Still, Jacobs remains undeterred. "The biosequestration option—enhancing the natural uptake and storage of CO2 in vegetation, plants and soil—is technically less challenging and provides near-term options for removing 1 to 2 billion tons of CO2 per year. On a global scale, we lose every year roughly 1.5 billion tons of carbon back into the air through land use change, be it through deforestation, agricultural practices, development, or just poor land management." Fortunately, natural systems take up about 3.5 billion tons of CO2, so they provide a net sequestering of 2 billion tons per year. Jacobs indicates that the primary challenge of biosequestration is figuring out how we can persuade this natural system to increase its appetite for CO2. "Could we go from two tons to five?" he asks. "Can we get to 10? I certainly think we can get to five—possibly 10, but it would take significant management of global land resources at unprecedented levels."

Several options exist to achieve higher rates of biosequestration through land management. One is promoting low-till or no-till agriculture, because tilling the soil deeply releases the CO2 that has been absorbed from the air by the plants and deposited in the soil by their roots. "That's not science as much as just good land management practice," explains Jacobs. "Globally, more carbon resides in the soil than in the vegetation."

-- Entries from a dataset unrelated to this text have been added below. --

@[simp] theorem State.addCycles_a (n : Nat) : (s.addCycles n).a = s.a := rfl
@[simp] theorem State.addCycles_x (n : Nat) : (s.addCycles n).x = s.x := rfl
@[simp] theorem State.addCycles_y (n : Nat) : (s.addCycles n).y = s.y := rfl
@[simp] theorem State.addCycles_sp (n : Nat) : (s.addCycles n).sp = s.sp := rfl
@[simp] theorem State.addCycles_pc (n : Nat) : (s.addCycles n).pc = s.pc := rfl
@[simp] theorem State.addCycles_p (n : Nat) : (s.addCycles n).p = s.p := rfl
@[simp] theorem State.addCycles_cyc (n : Nat) : (s.addCycles n).cyc = s.cyc + n := rfl
@[simp] theorem State.addCycles_run (n : Nat) : (s.addCycles n).run = s.run := rfl
@[simp] theorem State.addCycles_haltReason (n : Nat) : (s.addCycles n).haltReason = s.haltReason := rfl
@[simp] theorem State.addCycles_nmiPending (n : Nat) : (s.addCycles n).nmiPending = s.nmiPending := rfl
@[simp] theorem State.addCycles_irqLevel (n : Nat) : (s.addCycles n).irqLevel = s.irqLevel := rfl
@[simp] theorem State.addCycles_ram (n : Nat) : (s.addCycles n).ram = s.ram := rfl
@[simp] theorem State.addCycles_prg (n : Nat) : (s.addCycles n).prg = s.prg := rfl
@[simp] theorem State.addCycles_prgSize (n : Nat) : (s.addCycles n).prgSize = s.prgSize := rfl
@[simp] theorem State.addCycles_hook (n : Nat) : (s.addCycles n).hook = s.hook := rfl
@[simp] theorem State.addCycles_params (n : Nat) : (s.addCycles n).params = s.params := rfl

@[simp] theorem State.setRun_a (r : RunState) : (s.setRun r).a = s.a := rfl
@[simp] theorem State.setRun_x (r : RunState) : (s.setRun r).x = s.x := rfl
@[simp] theorem State.setRun_y (r : RunState) : (s.setRun r).y = s.y := rfl
@[simp] theorem State.setRun_sp (r : RunState) : (s.setRun r).sp = s.sp := rfl
@[simp] theorem State.setRun_pc (r : RunState) : (s.setRun r).pc = s.pc := rfl
@[simp] theorem State.setRun_p (r : RunState) : (s.setRun r).p = s.p := rfl
@[simp] theorem State.setRun_cyc (r : RunState) : (s.setRun r).cyc = s.cyc := rfl
@[simp] theorem State.setRun_run (r : RunState) : (s.setRun r).run = r := rfl
@[simp] theorem State.setRun_haltReason (r : RunState) : (s.setRun r).haltReason = s.haltReason := rfl
@[simp] theorem State.setRun_nmiPending (r : RunState) : (s.setRun r).nmiPending = s.nmiPending := rfl
@[simp] theorem State.setRun_irqLevel (r : RunState) : (s.setRun r).irqLevel = s.irqLevel := rfl
@[simp] theorem State.setRun_ram (r : RunState) : (s.setRun r).ram = s.ram := rfl
@[simp] theorem State.setRun_prg (r : RunState) : (s.setRun r).prg = s.prg := rfl
@[simp] theorem State.setRun_prgSize (r : RunState) : (s.setRun r).prgSize = s.prgSize := rfl
@[simp] theorem State.setRun_hook (r : RunState) : (s.setRun r).hook = s.hook := rfl
@[simp] theorem State.setRun_params (r : RunState) : (s.setRun r).params = s.params := rfl

@[simp] theorem State.setHaltReason_a (r : HaltReason) : (s.setHaltReason r).a = s.a := rfl
@[simp] theorem State.setHaltReason_x (r : HaltReason) : (s.setHaltReason r).x = s.x := rfl
@[simp] theorem State.setHaltReason_y (r : HaltReason) : (s.setHaltReason r).y = s.y := rfl
@[simp] theorem State.setHaltReason_sp (r : HaltReason) : (s.setHaltReason r).sp = s.sp := rfl
@[simp] theorem State.setHaltReason_pc (r : HaltReason) : (s.setHaltReason r).pc = s.pc := rfl
@[simp] theorem State.setHaltReason_p (r : HaltReason) : (s.setHaltReason r).p = s.p := rfl
@[simp] theorem State.setHaltReason_cyc (r : HaltReason) : (s.setHaltReason r).cyc = s.cyc := rfl
@[simp] theorem State.setHaltReason_run (r : HaltReason) : (s.setHaltReason r).run = s.run := rfl
@[simp] theorem State.setHaltReason_haltReason (r : HaltReason) : (s.setHaltReason r).haltReason = r := rfl
@[simp] theorem State.setHaltReason_nmiPending (r : HaltReason) : (s.setHaltReason r).nmiPending = s.nmiPending := rfl
@[simp] theorem State.setHaltReason_irqLevel (r : HaltReason) : (s.setHaltReason r).irqLevel = s.irqLevel := rfl
@[simp] theorem State.setHaltReason_ram (r : HaltReason) : (s.setHaltReason r).ram = s.ram := rfl
@[simp] theorem State.setHaltReason_prg (r : HaltReason) : (s.setHaltReason r).prg = s.prg := rfl
@[simp] theorem State.setHaltReason_prgSize (r : HaltReason) : (s.setHaltReason r).prgSize = s.prgSize := rfl
@[simp] theorem State.setHaltReason_hook (r : HaltReason) : (s.setHaltReason r).hook = s.hook := rfl
@[simp] theorem State.setHaltReason_params (r : HaltReason) : (s.setHaltReason r).params = s.params := rfl

@[simp] theorem State.setNmiPending_a (on : Bool) : (s.setNmiPending on).a = s.a := rfl
@[simp] theorem State.setNmiPending_x (on : Bool) : (s.setNmiPending on).x = s.x := rfl
@[simp] theorem State.setNmiPending_y (on : Bool) : (s.setNmiPending on).y = s.y := rfl
@[simp] theorem State.setNmiPending_sp (on : Bool) : (s.setNmiPending on).sp = s.sp := rfl
@[simp] theorem State.setNmiPending_pc (on : Bool) : (s.setNmiPending on).pc = s.pc := rfl
@[simp] theorem State.setNmiPending_p (on : Bool) : (s.setNmiPending on).p = s.p := rfl
@[simp] theorem State.setNmiPending_cyc (on : Bool) : (s.setNmiPending on).cyc = s.cyc := rfl
@[simp] theorem State.setNmiPending_run (on : Bool) : (s.setNmiPending on).run = s.run := rfl
@[simp] theorem State.setNmiPending_haltReason (on : Bool) : (s.setNmiPending on).haltReason = s.haltReason := rfl
@[simp] theorem State.setNmiPending_nmiPending (on : Bool) : (s.setNmiPending on).nmiPending = on := rfl
@[simp] theorem State.setNmiPending_irqLevel (on : Bool) : (s.setNmiPending on).irqLevel = s.irqLevel := rfl
@[simp] theorem State.setNmiPending_ram (on : Bool) : (s.setNmiPending on).ram = s.ram := rfl
@[simp] theorem State.setNmiPending_prg (on : Bool) : (s.setNmiPending on).prg = s.prg := rfl
@[simp] theorem State.setNmiPending_prgSize (on : Bool) : (s.setNmiPending on).prgSize = s.prgSize := rfl
@[simp] theorem State.setNmiPending_hook (on : Bool) : (s.setNmiPending on).hook = s.hook := rfl
@[simp] theorem State.setNmiPending_params (on : Bool) : (s.setNmiPending on).params = s.params := rfl

@[simp] theorem State.setIrqLevel_a (on : Bool) : (s.setIrqLevel on).a = s.a := rfl
@[simp] theorem State.setIrqLevel_x (on : Bool) : (s.setIrqLevel on).x = s.x := rfl
@[simp] theorem State.setIrqLevel_y (on : Bool) : (s.setIrqLevel on).y = s.y := rfl
@[simp] theorem State.setIrqLevel_sp (on : Bool) : (s.setIrqLevel on).sp = s.sp := rfl
@[simp] theorem State.setIrqLevel_pc (on : Bool) : (s.setIrqLevel on).pc = s.pc := rfl
@[simp] theorem State.setIrqLevel_p (on : Bool) : (s.setIrqLevel on).p = s.p := rfl
@[simp] theorem State.setIrqLevel_cyc (on : Bool) : (s.setIrqLevel on).cyc = s.cyc := rfl
@[simp] theorem State.setIrqLevel_run (on : Bool) : (s.setIrqLevel on).run = s.run := rfl
@[simp] theorem State.setIrqLevel_haltReason (on : Bool) : (s.setIrqLevel on).haltReason = s.haltReason := rfl
@[simp] theorem State.setIrqLevel_nmiPending (on : Bool) : (s.setIrqLevel on).nmiPending = s.nmiPending := rfl
@[simp] theorem State.setIrqLevel_irqLevel (on : Bool) : (s.setIrqLevel on).irqLevel = on := rfl
@[simp] theorem State.setIrqLevel_ram (on : Bool) : (s.setIrqLevel on).ram = s.ram := rfl
@[simp] theorem State.setIrqLevel_prg (on : Bool) : (s.setIrqLevel on).prg = s.prg := rfl
@[simp] theorem State.setIrqLevel_prgSize (on : Bool) : (s.setIrqLevel on).prgSize = s.prgSize := rfl
@[simp] theorem State.setIrqLevel_hook (on : Bool) : (s.setIrqLevel on).hook = s.hook := rfl
@[simp] theorem State.setIrqLevel_params (on : Bool) : (s.setIrqLevel on).params = s.params := rfl

@[simp] theorem State.setRam_a (m : Memory) : (s.setRam m).a = s.a := rfl
@[simp] theorem State.setRam_x (m : Memory) : (s.setRam m).x = s.x := rfl
@[simp] theorem State.setRam_y (m : Memory) : (s.setRam m).y = s.y := rfl
@[simp] theorem State.setRam_sp (m : Memory) : (s.setRam m).sp = s.sp := rfl
@[simp] theorem State.setRam_pc (m : Memory) : (s.setRam m).pc = s.pc := rfl
@[simp] theorem State.setRam_p (m : Memory) : (s.setRam m).p = s.p := rfl
@[simp] theorem State.setRam_cyc (m : Memory) : (s.setRam m).cyc = s.cyc := rfl
@[simp] theorem State.setRam_run (m : Memory) : (s.setRam m).run = s.run := rfl
@[simp] theorem State.setRam_haltReason (m : Memory) : (s.setRam m).haltReason = s.haltReason := rfl
@[simp] theorem State.setRam_nmiPending (m : Memory) : (s.setRam m).nmiPending = s.nmiPending := rfl
@[simp] theorem State.setRam_irqLevel (m : Memory) : (s.setRam m).irqLevel = s.irqLevel := rfl
@[simp] theorem State.setRam_ram (m : Memory) : (s.setRam m).ram = m := rfl
@[simp] theorem State.setRam_prg (m : Memory) : (s.setRam m).prg = s.prg := rfl
@[simp] theorem State.setRam_prgSize (m : Memory) : (s.setRam m).prgSize = s.prgSize := rfl
@[simp] theorem State.setRam_hook (m : Memory) : (s.setRam m).hook = s.hook := rfl
@[simp] theorem State.setRam_params (m : Memory) : (s.setRam m).params = s.params := rfl

@[simp] theorem State.setPrg_a (m : Memory) : (s.setPrg m).a = s.a := rfl
@[simp] theorem State.setPrg_x (m : Memory) : (s.setPrg m).x = s.x := rfl
@[simp] theorem State.setPrg_y (m : Memory) : (s.setPrg m).y = s.y := rfl
@[simp] theorem State.setPrg_sp (m : Memory) : (s.setPrg m).sp = s.sp := rfl
@[simp] theorem State.setPrg_pc (m : Memory) : (s.setPrg m).pc = s.pc := rfl
@[simp] theorem State.setPrg_p (m : Memory) : (s.setPrg m).p = s.p := rfl
@[simp] theorem State.setPrg_cyc (m : Memory) : (s.setPrg m).cyc = s.cyc := rfl
@[simp] theorem State.setPrg_run (m : Memory) : (s.setPrg m).run = s.run := rfl
@[simp] theorem State.setPrg_haltReason (m : Memory) : (s.setPrg m).haltReason = s.haltReason := rfl
@[simp] theorem State.setPrg_nmiPending (m : Memory) : (s.setPrg m).nmiPending = s.nmiPending := rfl
@[simp] theorem State.setPrg_irqLevel (m : Memory) : (s.setPrg m).irqLevel = s.irqLevel := rfl
@[simp] theorem State.setPrg_ram (m : Memory) : (s.setPrg m).ram = s.ram := rfl
@[simp] theorem State.setPrg_prg (m : Memory) : (s.setPrg m).prg = m := rfl
@[simp] theorem State.setPrg_prgSize (m : Memory) : (s.setPrg m).prgSize = s.prgSize := rfl
@[simp] theorem State.setPrg_hook (m : Memory) : (s.setPrg m).hook = s.hook := rfl
@[simp] theorem State.setPrg_params (m : Memory) : (s.setPrg m).params = s.params := rfl

@[simp] theorem State.setHook_a (h : List (List HostWrite)) : (s.setHook h).a = s.a := rfl
@[simp] theorem State.setHook_x (h : List (List HostWrite)) : (s.setHook h).x = s.x := rfl
@[simp] theorem State.setHook_y (h : List (List HostWrite)) : (s.setHook h).y = s.y := rfl
@[simp] theorem State.setHook_sp (h : List (List HostWrite)) : (s.setHook h).sp = s.sp := rfl
@[simp] theorem State.setHook_pc (h : List (List HostWrite)) : (s.setHook h).pc = s.pc := rfl
@[simp] theorem State.setHook_p (h : List (List HostWrite)) : (s.setHook h).p = s.p := rfl
@[simp] theorem State.setHook_cyc (h : List (List HostWrite)) : (s.setHook h).cyc = s.cyc := rfl
@[simp] theorem State.setHook_run (h : List (List HostWrite)) : (s.setHook h).run = s.run := rfl
@[simp] theorem State.setHook_haltReason (h : List (List HostWrite)) : (s.setHook h).haltReason = s.haltReason := rfl
@[simp] theorem State.setHook_nmiPending (h : List (List HostWrite)) : (s.setHook h).nmiPending = s.nmiPending := rfl
@[simp] theorem State.setHook_irqLevel (h : List (List HostWrite)) : (s.setHook h).irqLevel = s.irqLevel := rfl
@[simp] theorem State.setHook_ram (h : List (List HostWrite)) : (s.setHook h).ram = s.ram := rfl
@[simp] theorem State.setHook_prg (h : List (List HostWrite)) : (s.setHook h).prg = s.prg := rfl
@[simp] theorem State.setHook_prgSize (h : List (List HostWrite)) : (s.setHook h).prgSize = s.prgSize := rfl
@[simp] theorem State.setHook_hook (h : List (List HostWrite)) : (s.setHook h).hook = h := rfl
@[simp] theorem State.setHook_params (h : List (List HostWrite)) : (s.setHook h).params = s.params := rfl

/-! ## P alone -/

@[simp] theorem State.setFlag_a (f : Flag) (on : Bool) : (s.setFlag f on).a = s.a := rfl
@[simp] theorem State.setFlag_x (f : Flag) (on : Bool) : (s.setFlag f on).x = s.x := rfl
@[simp] theorem State.setFlag_y (f : Flag) (on : Bool) : (s.setFlag f on).y = s.y := rfl
@[simp] theorem State.setFlag_sp (f : Flag) (on : Bool) : (s.setFlag f on).sp = s.sp := rfl
@[simp] theorem State.setFlag_pc (f : Flag) (on : Bool) : (s.setFlag f on).pc = s.pc := rfl
@[simp] theorem State.setFlag_p (f : Flag) (on : Bool) : (s.setFlag f on).p = Machine.setFlag s.p f on := rfl
@[simp] theorem State.setFlag_cyc (f : Flag) (on : Bool) : (s.setFlag f on).cyc = s.cyc := rfl
@[simp] theorem State.setFlag_run (f : Flag) (on : Bool) : (s.setFlag f on).run = s.run := rfl
@[simp] theorem State.setFlag_haltReason (f : Flag) (on : Bool) : (s.setFlag f on).haltReason = s.haltReason := rfl
@[simp] theorem State.setFlag_nmiPending (f : Flag) (on : Bool) : (s.setFlag f on).nmiPending = s.nmiPending := rfl
@[simp] theorem State.setFlag_irqLevel (f : Flag) (on : Bool) : (s.setFlag f on).irqLevel = s.irqLevel := rfl
@[simp] theorem State.setFlag_ram (f : Flag) (on : Bool) : (s.setFlag f on).ram = s.ram := rfl
@[simp] theorem State.setFlag_prg (f : Flag) (on : Bool) : (s.setFlag f on).prg = s.prg := rfl
@[simp] theorem State.setFlag_prgSize (f : Flag) (on : Bool) : (s.setFlag f on).prgSize = s.prgSize := rfl
@[simp] theorem State.setFlag_hook (f : Flag) (on : Bool) : (s.setFlag f on).hook = s.hook := rfl
@[simp] theorem State.setFlag_params (f : Flag) (on : Bool) : (s.setFlag f on).params = s.params := rfl

@[simp] theorem State.setNZ_a (v : Byte) : (s.setNZ v).a = s.a := rfl
@[simp] theorem State.setNZ_x (v : Byte) : (s.setNZ v).x = s.x := rfl
@[simp] theorem State.setNZ_y (v : Byte) : (s.setNZ v).y = s.y := rfl
@[simp] theorem State.setNZ_sp (v : Byte) : (s.setNZ v).sp = s.sp := rfl
@[simp] theorem State.setNZ_pc (v : Byte) : (s.setNZ v).pc = s.pc := rfl
@[simp] theorem State.setNZ_p (v : Byte) : (s.setNZ v).p = Machine.setNZ s.p v := rfl
@[simp] theorem State.setNZ_cyc (v : Byte) : (s.setNZ v).cyc = s.cyc := rfl
@[simp] theorem State.setNZ_run (v : Byte) : (s.setNZ v).run = s.run := rfl
@[simp] theorem State.setNZ_haltReason (v : Byte) : (s.setNZ v).haltReason = s.haltReason := rfl
@[simp] theorem State.setNZ_nmiPending (v : Byte) : (s.setNZ v).nmiPending = s.nmiPending := rfl
@[simp] theorem State.setNZ_irqLevel (v : Byte) : (s.setNZ v).irqLevel = s.irqLevel := rfl
@[simp] theorem State.setNZ_ram (v : Byte) : (s.setNZ v).ram = s.ram := rfl
@[simp] theorem State.setNZ_prg (v : Byte) : (s.setNZ v).prg = s.prg := rfl
@[simp] theorem State.setNZ_prgSize (v : Byte) : (s.setNZ v).prgSize = s.prgSize := rfl
@[simp] theorem State.setNZ_hook (v : Byte) : (s.setNZ v).hook = s.hook := rfl
@[simp] theorem State.setNZ_params (v : Byte) : (s.setNZ v).params = s.params := rfl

"In Milan, Tennessee," he continues, "there is a switchgrass farm where we are studying the uptake of CO2 in the soil. The soil in the fields accumulates a lot of carbon, so understanding how it is accumulated and how long it stays in the soil is important." For example, Jacobs and his team have found that if the switchgrass is harvested too early, or if the farmer tries to squeeze two plantings into a single season, then relatively little CO2 and nitrogen are deposited into the soil. "It's better environmentally to let the switchgrass go through a frost and die—and then cut it so all of the CO2 has been deposited below ground."

industry pollution
 


 

"We can also put a lot of carbon in trees," Jacobs says. "An opportunity arises if we receive an offset by using the trees to generate power or for fuel. So not only do we pull carbon out of the environment, we also replace other emissions from fossil fuel sources."

Jacobs notes that 30-50 percent of the land mass on earth is currently managed for agriculture, homes, and commercial activity, so thinking about biosequestration on a global scale is not unreasonable. "Where environmental science can really make a contribution is in understanding where the carbon can be stored on a biological or molecular scale," he says. "However, as land use changes—as we go from grasslands to trees or from deserts to grasses—the reflectivity of the land changes, and that, in turn, changes climate. If we alter present patterns on a large enough scale, we can change the hydrologic cycle locally, which can potentially modify climate trends on a global scale."

"So, in environmental sciences, we do fundamental studies on how to store carbon," Jacobs says. "Then our computational scientists and their improved earth system models provide us with the opportunity to analyze how these sequestration options stabilize the climate, how quickly that happens, and what new climate state we will inherit.

Jacobs and his colleagues have the most unique perspective, using biology at the molecular scale in the effort to tackle one of the biggest problems facing humankind.